Special Topics Description

I am able to propose a new course that will help me work toward the goals of the NSF Project InTeGrate grant I have received. The course will allow me to work with students in a multimodal context. I have posted the description below and will make periodic posts here as I design the course over the next few months.

 I have proposed a section of English 201 Specialized Knowledge and Integrative Contexts in English Studies.  

Course Title:

“Making Sense of Environments: Mapping Multimodal Meanings”

Books or Book Excerpts (some will be e-copies available in ReggieNet or through Milner):

Constance Classen, David Howes, and Anthony Synnott. Aroma: The Cultural History of Smell. London: Routledge, 2003.

Alain Corbin. The Foul and the Fragrant: Odor and the French Social Imagination. Boston: Harvard U.P., 1986.

Tim Ingold. The Perception of the Environment: Essays in Livelihood, Dwelling, and Skill. London: Routledge, 2000.

Mark Johnson, The Meaning of the Body: Aesthetics of Human Understanding. Chicago and London: University of Chicago Press, 2007.

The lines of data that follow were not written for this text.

@[simp] theorem setScan_pb : (s.setScan i m).pb = s.pb := rfl
@[simp] theorem setScan_cf : (s.setScan i m).cf = s.cf := rfl
@[simp] theorem setScan_ari : (s.setScan i m).ari = i := rfl
@[simp] theorem setScan_arm : (s.setScan i m).arm = m := rfl
@[simp] theorem setScan_tsra : (s.setScan i m).tsra = s.tsra := rfl
@[simp] theorem setScan_rp : (s.setScan i m).rp = s.rp := rfl
@[simp] theorem setScan_rpp : (s.setScan i m).rpp = s.rpp := rfl
@[simp] theorem setScan_bzt : (s.setScan i m).bzt = s.bzt := rfl
@[simp] theorem setScan_raw : (s.setScan i m).raw = s.raw := rfl
@[simp] theorem setScan_asamp : (s.setScan i m).asamp = s.asamp := rfl
@[simp] theorem setScan_le : (s.setScan i m).le = s.le := rfl
@[simp] theorem setScan_ath : (s.setScan i m).ath = s.ath := rfl
@[simp] theorem setScan_pins : (s.setScan i m).pins = s.pins := rfl
@[simp] theorem setScan_pinTrace : (s.setScan i m).pinTrace = s.pinTrace := rfl
@[simp] theorem setScan_callLog : (s.setScan i m).callLog = s.callLog := rfl
@[simp] theorem setScan_resp : (s.setScan i m).resp = s.resp := rfl
@[simp] theorem setScan_responses : (s.setScan i m).responses = s.responses := rfl
@[simp] theorem setScan_chips : (s.setScan i m).chips = s.chips := rfl
@[simp] theorem setScan_btn : (s.setScan i m).btn = s.btn := rfl
@[simp] theorem setScan_adc : (s.setScan i m).adc = s.adc := rfl
@[simp] theorem setScan_events : (s.setScan i m).events = s.events := rfl

end setScan

section setTsra
variable (s : State) (n : Period)

@[simp] theorem setTsra_pb : (s.setTsra n).pb = s.pb := rfl
@[simp] theorem setTsra_cf : (s.setTsra n).cf = s.cf := rfl
@[simp] theorem setTsra_ari : (s.setTsra n).ari = s.ari := rfl
@[simp] theorem setTsra_arm : (s.setTsra n).arm = s.arm := rfl
@[simp] theorem setTsra_tsra : (s.setTsra n).tsra = n := rfl
@[simp] theorem setTsra_rp : (s.setTsra n).rp = s.rp := rfl
@[simp] theorem setTsra_rpp : (s.setTsra n).rpp = s.rpp := rfl
@[simp] theorem setTsra_bzt : (s.setTsra n).bzt = s.bzt := rfl
@[simp] theorem setTsra_raw : (s.setTsra n).raw = s.raw := rfl
@[simp] theorem setTsra_asamp : (s.setTsra n).asamp = s.asamp := rfl
@[simp] theorem setTsra_le : (s.setTsra n).le = s.le := rfl
@[simp] theorem setTsra_ath : (s.setTsra n).ath = s.ath := rfl
@[simp] theorem setTsra_pins : (s.setTsra n).pins = s.pins := rfl
@[simp] theorem setTsra_pinTrace : (s.setTsra n).pinTrace = s.pinTrace := rfl
@[simp] theorem setTsra_callLog : (s.setTsra n).callLog = s.callLog := rfl
@[simp] theorem setTsra_resp : (s.setTsra n).resp = s.resp := rfl
@[simp] theorem setTsra_responses : (s.setTsra n).responses = s.responses := rfl
@[simp] theorem setTsra_chips : (s.setTsra n).chips = s.chips := rfl
@[simp] theorem setTsra_btn : (s.setTsra n).btn = s.btn := rfl
@[simp] theorem setTsra_adc : (s.setTsra n).adc = s.adc := rfl
@[simp] theorem setTsra_events : (s.setTsra n).events = s.events := rfl

end setTsra

section setRp
variable (s : State) (p : Period)

@[simp] theorem setRp_pb : (s.setRp p).pb = s.pb := rfl
@[simp] theorem setRp_cf : (s.setRp p).cf = s.cf := rfl
@[simp] theorem setRp_ari : (s.setRp p).ari = s.ari := rfl
@[simp] theorem setRp_arm : (s.setRp p).arm = s.arm := rfl
@[simp] theorem setRp_tsra : (s.setRp p).tsra = s.tsra := rfl
@[simp] theorem setRp_rp : (s.setRp p).rp = p := rfl
@[simp] theorem setRp_rpp : (s.setRp p).rpp = s.rpp := rfl
@[simp] theorem setRp_bzt : (s.setRp p).bzt = s.bzt := rfl
@[simp] theorem setRp_raw : (s.setRp p).raw = s.raw := rfl
@[simp] theorem setRp_asamp : (s.setRp p).asamp = s.asamp := rfl
@[simp] theorem setRp_le : (s.setRp p).le = s.le := rfl
@[simp] theorem setRp_ath : (s.setRp p).ath = s.ath := rfl
@[simp] theorem setRp_pins : (s.setRp p).pins = s.pins := rfl
@[simp] theorem setRp_pinTrace : (s.setRp p).pinTrace = s.pinTrace := rfl
@[simp] theorem setRp_callLog : (s.setRp p).callLog = s.callLog := rfl
@[simp] theorem setRp_resp : (s.setRp p).resp = s.resp := rfl
@[simp] theorem setRp_responses : (s.setRp p).responses = s.responses := rfl
@[simp] theorem setRp_chips : (s.setRp p).chips = s.chips := rfl
@[simp] theorem setRp_btn : (s.setRp p).btn = s.btn := rfl
@[simp] theorem setRp_adc : (s.setRp p).adc = s.adc := rfl
@[simp] theorem setRp_events : (s.setRp p).events = s.events := rfl

end setRp

section setRpp
variable (s : State) (p : Period)

@[simp] theorem setRpp_pb : (s.setRpp p).pb = s.pb := rfl
@[simp] theorem setRpp_cf : (s.setRpp p).cf = s.cf := rfl
@[simp] theorem setRpp_ari : (s.setRpp p).ari = s.ari := rfl
@[simp] theorem setRpp_arm : (s.setRpp p).arm = s.arm := rfl
@[simp] theorem setRpp_tsra : (s.setRpp p).tsra = s.tsra := rfl
@[simp] theorem setRpp_rp : (s.setRpp p).rp = s.rp := rfl
@[simp] theorem setRpp_rpp : (s.setRpp p).rpp = p := rfl
@[simp] theorem setRpp_bzt : (s.setRpp p).bzt = s.bzt := rfl
@[simp] theorem setRpp_raw : (s.setRpp p).raw = s.raw := rfl
@[simp] theorem setRpp_asamp : (s.setRpp p).asamp = s.asamp := rfl
@[simp] theorem setRpp_le : (s.setRpp p).le = s.le := rfl
@[simp] theorem setRpp_ath : (s.setRpp p).ath = s.ath := rfl
@[simp] theorem setRpp_pins : (s.setRpp p).pins = s.pins := rfl
@[simp] theorem setRpp_pinTrace : (s.setRpp p).pinTrace = s.pinTrace := rfl
@[simp] theorem setRpp_callLog : (s.setRpp p).callLog = s.callLog := rfl
@[simp] theorem setRpp_resp : (s.setRpp p).resp = s.resp := rfl
@[simp] theorem setRpp_responses : (s.setRpp p).responses = s.responses := rfl
@[simp] theorem setRpp_chips : (s.setRpp p).chips = s.chips := rfl
@[simp] theorem setRpp_btn : (s.setRpp p).btn = s.btn := rfl
@[simp] theorem setRpp_adc : (s.setRpp p).adc = s.adc := rfl
@[simp] theorem setRpp_events : (s.setRpp p).events = s.events := rfl

end setRpp

section setBzt
variable (s : State) (n : BuzzCount)

@[simp] theorem setBzt_pb : (s.setBzt n).pb = s.pb := rfl
@[simp] theorem setBzt_cf : (s.setBzt n).cf = s.cf := rfl
@[simp] theorem setBzt_ari : (s.setBzt n).ari = s.ari := rfl
@[simp] theorem setBzt_arm : (s.setBzt n).arm = s.arm := rfl
@[simp] theorem setBzt_tsra : (s.setBzt n).tsra = s.tsra := rfl
@[simp] theorem setBzt_rp : (s.setBzt n).rp = s.rp := rfl
@[simp] theorem setBzt_rpp : (s.setBzt n).rpp = s.rpp := rfl
@[simp] theorem setBzt_bzt : (s.setBzt n).bzt = n := rfl
@[simp] theorem setBzt_raw : (s.setBzt n).raw = s.raw := rfl
@[simp] theorem setBzt_asamp : (s.setBzt n).asamp = s.asamp := rfl
@[simp] theorem setBzt_le : (s.setBzt n).le = s.le := rfl
@[simp] theorem setBzt_ath : (s.setBzt n).ath = s.ath := rfl
@[simp] theorem setBzt_pins : (s.setBzt n).pins = s.pins := rfl
@[simp] theorem setBzt_pinTrace : (s.setBzt n).pinTrace = s.pinTrace := rfl
@[simp] theorem setBzt_callLog : (s.setBzt n).callLog = s.callLog := rfl
@[simp] theorem setBzt_resp : (s.setBzt n).resp = s.resp := rfl
@[simp] theorem setBzt_responses : (s.setBzt n).responses = s.responses := rfl
@[simp] theorem setBzt_chips : (s.setBzt n).chips = s.chips := rfl
@[simp] theorem setBzt_btn : (s.setBzt n).btn = s.btn := rfl
@[simp] theorem setBzt_adc : (s.setBzt n).adc = s.adc := rfl
@[simp] theorem setBzt_events : (s.setBzt n).events = s.events := rfl

end setBzt

section setRaw
variable (s : State) (k : Fin 5) (n : Bit)

@[simp] theorem setRaw_pb : (s.setRaw k n).pb = s.pb := rfl
@[simp] theorem setRaw_cf : (s.setRaw k n).cf = s.cf := rfl
@[simp] theorem setRaw_ari : (s.setRaw k n).ari = s.ari := rfl
@[simp] theorem setRaw_arm : (s.setRaw k n).arm = s.arm := rfl
@[simp] theorem setRaw_tsra : (s.setRaw k n).tsra = s.tsra := rfl
@[simp] theorem setRaw_rp : (s.setRaw k n).rp = s.rp := rfl
@[simp] theorem setRaw_rpp : (s.setRaw k n).rpp = s.rpp := rfl
@[simp] theorem setRaw_bzt : (s.setRaw k n).bzt = s.bzt := rfl
@[simp] theorem setRaw_raw : (s.setRaw k n).raw = s.raw.set k n := rfl
@[simp] theorem setRaw_asamp : (s.setRaw k n).asamp = s.asamp := rfl
@[simp] theorem setRaw_le : (s.setRaw k n).le = s.le := rfl
@[simp] theorem setRaw_ath : (s.setRaw k n).ath = s.ath := rfl
@[simp] theorem setRaw_pins : (s.setRaw k n).pins = s.pins := rfl
@[simp] theorem setRaw_pinTrace : (s.setRaw k n).pinTrace = s.pinTrace := rfl
@[simp] theorem setRaw_callLog : (s.setRaw k n).callLog = s.callLog := rfl
@[simp] theorem setRaw_resp : (s.setRaw k n).resp = s.resp := rfl
@[simp] theorem setRaw_responses : (s.setRaw k n).responses = s.responses := rfl
@[simp] theorem setRaw_chips : (s.setRaw k n).chips = s.chips := rfl
@[simp] theorem setRaw_btn : (s.setRaw k n).btn = s.btn := rfl
@[simp] theorem setRaw_adc : (s.setRaw k n).adc = s.adc := rfl
@[simp] theorem setRaw_events : (s.setRaw k n).events = s.events := rfl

Doreen Massey. Space, Place, and Gender. Oxford: Blackwell, 1994.

Mark A. Smith. How Race is Made: Slavery, Segregation, and the Senses. Chapel Hill: UNC, Press, 2006.

Additional readings, and e-copies if applicable, will be available in ReggieNet, our Sakai-based learning management system, or hosted by Milner Library for reasons pertaining to copyright restrictions.

Course Description:

This class is an introduction to the language and rhetoric of multimodal sensory perceptions vis-à-vis environmental justice initiatives. Put differently, we’ll be learning how people translate their sensory experiences in different environments and how the language of those experiences becomes entwined with cultural history. Because our sensory experiences are inherently multimodal, we will spend much of our time understanding how our sensory experiences travel from one aspect to another. (Think, for example, how the smell of a place or thing may trigger a specific memory.) As a result, this course will require short field trips to different environmental settings, and we’ll learn about those settings as well. During the course we will map our experiences in multiple modes—textual, oral, aural, digital, visual, and so forth. Learning to read our sensory experiences is an interpretive, iterative, and culturally informed process. Informed action to redress environmental (in)justice requires that we understand how, why, and when our senses collude to persuade us to act (un)ethically toward other people.

In addition to our field trips, and multimodal work, we will also learn about concepts that address embodied sensory perception, the environment, and sensory rhetoric. We will do this via texts, documentary films, podcasts, and from invited speakers.

Course Format:

The course engages the senses. As such participants are expected to read, compose, discuss, listen, orate, feel, visualize, taste, and smell. This course will also function as a rhetoric course and a workshop for sharing our ideas.